Document Type

Note

Publication Title

Georgetown Journal of Law & Modern Critical Race Perspectives

Publication Date

2017

Volume

9

First Page

123

Abstract

(Excerpt)

I would not wish my law school experience on my worst enemy. Georgetown University Law Center (GULC), my social-justice focused law school, has largely ignored the recent racially-motivated, legally-upheld killings of people of color and their effects on marginalized communities. As an African-American law student from a welfare-reliant household, GULC's silence has been especially painful because it suggests that my law school does not care about events that impact my community.
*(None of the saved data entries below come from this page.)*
-- ==== Sys2Proof/Certificates/Slice0/Obligations.lean ====
section
/-! DEFINITION. The statements of this slice: what the instructions do, taken from the numbered rules of spec/,
and, in the namespace Claim, the words that the statements share. -/

namespace Sys2Proof.Claim
open Sys2Proof.Machine

/-! ### The words of the statements -/

/-- The stored value of scalar register r of the running thread: g0 reads zero (R46), s-registers are the
core's (R96). -/
def regG (s : State) (r : GReg) : Word :=
  if r = 0 then 0 else if r.toNat < 64 then tget 0 s.c.regs.g r.toNat else s.sreg s.g.toNat (r.toNat - 64)

/-- A thread of a compute core is the running agent. -/
def Thread (s : State) : Prop := ∃ g k, s.who = .slot g k ∧ (s.ctx g k).isSome = true

/-- Vector register r of the running thread as it is stored; vs-registers are the core's (R293). -/
def regV (s : State) (r : VReg) : VWord :=
  if r.shared then s.vsreg s.g.toNat r.idx.toNat else tget 0 s.c.regs.v r.idx.toNat

/-- A thread executes an instruction whose guard holds and none of whose G fields `rs` names a queue port; it issues now, so that
no later write of a pair's second instruction stands over what it writes (R41). -/
structure Issues (s : State) (ct : Ctl) (rs : List GReg) : Prop where
  thread : Thread s
  guard : guardOf ct s = true
  ports : ∀ r ∈ rs, isPort s r = false
  now : s.c.iss.shadow = []

/-- Scalar register a was written with v: g0 discards it (R46); an s-register keeps the write of a
higher-numbered slot in the same cc (R97). -/
def WroteG (s t : State) (a : GReg) (v : Word) : Prop :=
  regG t a = if a = 0 then 0
    else if a.toNat < 64 then v
    else if sharedLost s s.g.toNat s.k.toNat (a.toNat - 64) then regG s a else v

/-- Predicate p was written with b: p0 discards it (R46). -/
def WroteP (s t : State) (p : PReg) (b : Bool) : Prop :=
  t.c.regs.p.getLsbD p.toNat = if p = 0 then s.c.regs.p.getLsbD 0 else b

/-- Mask register k was written with v: k0 discards it (R294). -/
def WroteK (s t : State) (k : KReg) (v : Word) : Prop :=
  tget 0 t.c.regs.k k.toNat = if k = 0 then tget 0 s.c.regs.k 0 else v

/-- Vector register a was written with v; a vs-register keeps the write of a higher-numbered slot in the same
cc (R97). -/
def WroteV (s t : State) (a : VReg) (v : VWord) : Prop :=
  regV t a = if a.shared && sharedLost s s.g.toNat s.k.toNat (64 + a.idx.toNat) then regV s a else v

/-- The registers of the thread other than those listed are unchanged. -/
structure Kept (s t : State) (gs : List GReg) (vs : List VReg) (ps : List PReg) (ks : List KReg) : Prop where
  scalars : ∀ r, r ∉ gs → regG t r = regG s r
  vectors : ∀ r, r ∉ vs → regV t r = regV s r
  predicates : ∀ p, p ∉ ps → t.c.regs.p.getLsbD p.toNat = s.c.regs.p.getLsbD p.toNat
  masks : ∀ k, k ∉ ks → tget 0 t.c.regs.k k.toNat = tget 0 s.c.regs.k k.toNat

/-- Of the core, nothing changes but the shared registers and the event counters: tiles, full/empty bits, engines and
queues, caches, phase state, mail and parked contexts are as before; other cores are unchanged. -/
def KeptCores (s t : State) : Prop :=
  (∀ h, h ≠ s.g.toNat → t.core h = s.core h) ∧
  let r := (t.core s.g.toNat).regs
  t.core s.g.toNat = { s.core s.g.toNat with
    regs := { (s.core s.g.toNat).regs with s := r.s, vs := r.vs, shw := r.shw, pmc := r.pmc } }

/-- Every byte of memory reads as before: raw, and as an ordinary load of any core and tenant reads it. -/
structure KeptMemory (s t : State) : Prop where
  raw : ∀ a, t.memAt a = s.memAt a
  load : ∀ g tn leaf a, coreByte t g tn leaf a = coreByte s g tn leaf a

/-- Every other context is unchanged. -/
def KeptOthers (s t : State) : Prop := ∀ g k, (g, k) ≠ (s.g, s.k) → t.ctx g k = s.ctx g k

/-- Windows of outstanding instructions are one instruction shorter (R92), and nothing else of them changes but the note of
registers that a pair's second instruction has written over its first one's (R41). -/
def Shorter (s t : State) : Prop :=
  t.c.iss.outs.map (fun o => { o with shadow := [] }) = s.c.iss.outs.map fun o => { o with left := o.left - 1, shadow := [] }

/-- No floating-point flag was raised. -/
def NoFlags (s t : State) : Prop := t.c.fpstat = s.c.fpstat ∧ t.c.fpNow = s.c.fpNow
At each critical point of my first year in law school, GULC remained silent to the nationally recognized, racially-motived, and repeated police killings of unarmed African-American men. On July 14, 2014, New York police officers killed Eric Garner. My law school was silent. As I shopped for dorm room supplies on August 9, 2014, Darren Wilson, a Ferguson police officer, killed Michael Brown Jr. My law school remained silent. Toward the end of the fall semester, my Constitutional Law professor inappropriately laughed when a student said, "American slavery was not a big deal." A few days later, a grand jury failed to indict Darren Wilson for Michael Brown Jr.'s murder. My law school remained silent. As I studied for finals, an Ohio police officer killed Tamir Rice. My law school remained silent. As I completed a twenty-four-hour Contracts exam, protesters chanted, "No justice! No peace! No racist police!" outside my dorm room window. My law school remained silent.